SOURCE MATERIAL: Begin

-- ==== Sys2Proof/Tests/Slice0.lean ====
section
/-!
SUPPORT. Tests of the model on the spec's own words, examples and vectors (R119, section 95), and for every statement of
Certificates/Slice0/Obligations.lean that has hypotheses a state and operands that meet them together.
-/

namespace Sys2Proof.Tests

open Sys2Proof Sys2Proof.Machine

set_option Elab.async false

/-! ### Form (WellFormed): a term that each check refuses -/

theorem test_wf_slot : (Instr.portEnout 255).wf = true ∧ (Instr.portEnout 256).wf = false := by decide
theorem test_wf_port : (Instr.regRd 255 .output).wf = true ∧ (Instr.regRd 256 .output).wf = false
    ∧ (Instr.regWr 256 .output 0).wf = false := by decide
theorem test_wf_portBind : (Instr.portBind 0 0 .writing 63 63).wf = true ∧ (Instr.portBind 0 0 .writing 64 1).wf = false
    ∧ (Instr.portBind 0 0 .writing 0 64).wf = false ∧ (Instr.portBind 0 256 .writing 0 1).wf = false
    ∧ (Instr.portBind 256 0 .writing 0 1).wf = false := by decide
theorem test_wf_pin : (Instr.pinBindin 0 (.pin 255 254) false).wf = true ∧ (Instr.pinBindin 0 (.pin 255 255) false).wf = false
    ∧ (Instr.pinBindin 0 (.pin 256 0) false).wf = false ∧ (Instr.pinBindout 0 (.pin 0 256) false false false).wf = false
    ∧ (Instr.pinBindout 256 .noPin false false false).wf = false := by decide
theorem test_wf_shiftCfg : (Instr.shiftCfg 0 .shiftIn 256 0 8 .lsbFirst).wf = false
    ∧ (Instr.shiftCfg 0 .shiftIn 0 256 8 .lsbFirst).wf = false ∧ (Instr.shiftCfg 0 .shiftIn 0 0 64 .lsbFirst).wf = false
    ∧ (Instr.shiftCfg 256 .shiftIn 0 0 8 .lsbFirst).wf = false := by decide
theorem test_wf_chipCfg : (Instr.chipCfg 0 256 0 0 true).wf = false ∧ (Instr.chipCfg 0 0 256 0 true).wf = false
    ∧ (Instr.chipCfg 0 0 0 256 true).wf = false ∧ (Instr.chipCfg 256 0 0 0 true).wf = false := by decide
theorem test_wf_slots : (Instr.portEnin 256).wf = false ∧ (Instr.portRead 256).wf = false ∧ (Instr.portWrite 256 0).wf = false
    ∧ (Instr.pinRead 256).wf = false ∧ (Instr.pinWrite 256 true).wf = false ∧ (Instr.pinToggle 256).wf = false
    ∧ (Instr.pinPulse 256 true).wf = false ∧ (Instr.shiftIn 256).wf = false ∧ (Instr.shiftOut 256 0).wf = false
    ∧ (Instr.chipWrite 256 0).wf = false ∧ (Instr.chipEnable 256).wf = false ∧ (Instr.chipDisable 256).wf = false := by decide

/-! ### Decoding: a word of every command, written out from its format (R101 to R111; the words of R119 and section 95) -/

theorem test_decode_system :
    decode 0x0000000000000000 = .ok .nop ∧ decode 0x0100000000000000 = .ok .statRd
    ∧ decode 0x0200000000000000 = .ok .ieSet ∧ decode 0x0300000000000000 = .ok .ieClr
    ∧ decode 0x0400010100000000 = .ok (.regRd 1 .output) ∧ decode 0x0400000200000000 = .ok (.regRd 2 .input)
    ∧ decode 0x0400030000000000 = .ok (.regRd 0 .noRegister)
    ∧ decode 0x05000201000001B2 = .ok (.regWr 1 .direction 0x1B2) := by decide +kernel
theorem test_decode_port :
    decode 0x1000010100000302 = .ok (.portBind 0 1 .writing 2 3) ∧ decode 0x1003000300000404 = .ok (.portBind 3 3 .reading 4 4)
    ∧ decode 0x1109000000000000 = .ok (.portEnout 9) ∧ decode 0x1200000000000000 = .ok (.portEnin 0)
    ∧ decode 0x1305000000000000 = .ok (.portRead 5) ∧ decode 0x1403000000000001 = .ok (.portWrite 3 1) := by decide +kernel
theorem test_decode_pin :
    decode 0x2001030000000001 = .ok (.pinBindin 1 (.pin 3 0) true) ∧ decode 0x2000FFFF00000000 = .ok (.pinBindin 0 .noPin false)
    ∧ decode 0x2104020700000007 = .ok (.pinBindout 4 (.pin 2 7) true true true)
    ∧ decode 0x2107020500000004 = .ok (.pinBindout 7 (.pin 2 5) false false true)
    ∧ decode 0x2101FFFE00000000 = .ok (.pinBindout 1 (.pin 255 254) false false false)
    ∧ decode 0x2205000000000000 = .ok (.pinRead 5) ∧ decode 0x2304000000000001 = .ok (.pinWrite 4 true)
    ∧ decode 0x2401000000000000 = .ok (.pinToggle 1) ∧ decode 0x2501000000000001 = .ok (.pinPulse 1 true) := by
  decide +kernel
theorem test_decode_shifter :
    decode 0x3000010000000308 = .ok (.shiftCfg 0 .shiftOut 0 1 8 .msbFirst)
    ∧ decode 0x3001010200000008 = .ok (.shiftCfg 1 .shiftIn 2 1 8 .lsbFirst)
    ∧ decode 0x3103000000000000 = .ok (.shiftIn 3) ∧ decode 0x320200000000000F = .ok (.shiftOut 2 0xF) := by decide +kernel
theorem test_decode_chip :
    decode 0x4000020000000103 = .ok (.chipCfg 0 0 2 3 true) ∧ decode 0x4008020000000002 = .ok (.chipCfg 8 0 2 2 false)
    ∧ decode 0x41000000000000B2 = .ok (.chipWrite 0 0xB2) ∧ decode 0x4200000000000000 = .ok (.chipEnable 0)
    ∧ decode 0x4309000000000000 = .ok (.chipDisable 9) := by decide +kernel
/-- V-SY4, V-SY6 to V-SY9: an unassigned OPC, and a reserved bit in four formats. -/
theorem test_decode_illegal :
    decode 0x0600000000000000 = .error (.unassignedOpcode 6) ∧ decode 0x0001000000000000 = .error (.reservedBits "NOP")
    ∧ decode 0x1400000100000005 = .error (.reservedBits "PORT.WRITE")
    ∧ decode 0x2300000000000002 = .error (.reservedBits "PIN.WRITE")
    ∧ decode 0x0400040000000000 = .error (.reservedBits "REG.RD") := by decide +kernel
theorem test_encode :
    encode (.pinBindout 5 .noPin false false false) = 0x2105FFFF00000000
    ∧ encode (.shiftCfg 0 .shiftOut 0 1 8 .msbFirst) = 0x3000010000000308
    ∧ encode (.regWr 1 .output 0xA5) = 0x05000101000000A5 ∧ encode (.chipCfg 0 0 2 3 true) = 0x4000020000000103 := by
  decide +kernel
/-- R117, with numbers in decimal. -/
theorem test_asm :
    asm (.portBind 0 1 .writing 2 3) = some "port.bind ph0, p1, out, 2, 3"
    ∧ asm (.pinBindout 4 (.pin 2 7) true true true) = some "pin.bindout pn4, p2.7, 1, dyn, inv"
    ∧ asm (.shiftCfg 0 .shiftOut 0 1 8 .msbFirst) = some "shift.cfg sh0, out, pn0, pn1, 8, msb"
    ∧ asm (.chipCfg 0 0 2 3 true) = some "chip.cfg ch0, sh0, pn2, pn3, en" ∧ asm (.regRd 0 .noRegister) = none := by
  decide +kernel
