/-- ACQ enters a critical section, with IE = 1 kept for REL only where the foreign context has nothing to do. -/
theorem locked_acq {s : State} (h : s.calm = true) : (doUop .main .acq s).locked where
  noReset := by simpa [State.noReset] using calm_noReset h
  ie := by simp [doUop, applyUop]
  silent hsaved := by
    have hie : s.ie = true := hsaved
    simpa [State.undisturbed, hie] using calm_undisturbed h

theorem locked_doUop {u : Uop} (hu : u.sparesIe = true) {s : State} (h : s.locked) : (doUop .main u s).locked where
  noReset := by simpa [State.noReset] using h.noReset
  ie := by rw [doUop_ie hu, h.ie]
  silent hsaved := by
    rw [doUop_savedIe hu] at hsaved
    simpa using h.silent hsaved

/-- REL leaves the critical section for a calm state. -/
theorem calm_rel {s : State} (h : s.locked) : (doUop .main .rel s).calm = true := by
  have hsilent : (doUop .main .rel s).undisturbed = true := by
    cases hsaved : (s.seq .main).savedIe with
    | false => simp [State.undisturbed, doUop, applyUop, hsaved]
    | true =>
      have hsilent := h.silent hsaved
      simp only [State.undisturbed, doUop_foreign, hsilent, Bool.or_true]
  have hr : (doUop .main .rel s).noReset = true := by simpa [State.noReset] using h.noReset
  simp [State.calm, hsilent, hr]

theorem calm_doUop {u : Uop} (hu : u.sparesIe = true) {s : State} (h : s.calm = true) : (doUop .main u s).calm = true :=
  calm_of h (by simp) (by simp) (by simp [doUop_ie hu])

theorem calm_doInternal (n : Internal) {s : State} (h : s.calm = true) : (doInternal .main n s).calm = true :=
  calm_of h (by simp) (by simp) (by simp)

/-! ### Sequences of actions that leave DIR -/

/-- From every calm state these actions run to their end, leave DIR and end in a calm state. -/
def KeepsDir (acts : List Act) : Prop :=
  ∀ s : State, s.calm = true →
    ∃ t, runActs .main boundary acts s = .live t ∧ t.calm = true ∧ t.dirReg = s.dirReg

theorem runActs_uop_of_calm {s : State} (hs : s.calm = true) (u : Uop) (acts : List Act) :
    runActs .main boundary (.uop u :: acts) s = runActs .main boundary acts (doUop .main u (calmBoundary s)) := by
  rw [runActs, boundary_calm s hs, Flow.bind]

theorem runActs_append (c : Ctx) (hook : State → Flow) (xs ys : List Act) (s : State) :
    runActs c hook (xs ++ ys) s = (runActs c hook xs s).bind (runActs c hook ys) := by
  induction xs generalizing s with
  | nil => rfl
  | cons x xs ih =>
    cases x with
    | int n => exact ih _
    | uop u =>
      simp only [List.cons_append, runActs]
      cases hook s with
      | live t => exact ih _
      | reset t => rfl

theorem keepsDir_nil : KeepsDir [] := fun s hs => ⟨s, rfl, hs, rfl⟩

SOURCE MATERIAL: End

> _WHAT YOU NEED TO DO_
Filter by the word "actions": copy every line of the data that holds it.

> _EXERCISE RESULT_
/-! ### Sequences of actions that leave DIR -/
/-- From every calm state these actions run to their end, leave DIR and end in a calm state. -/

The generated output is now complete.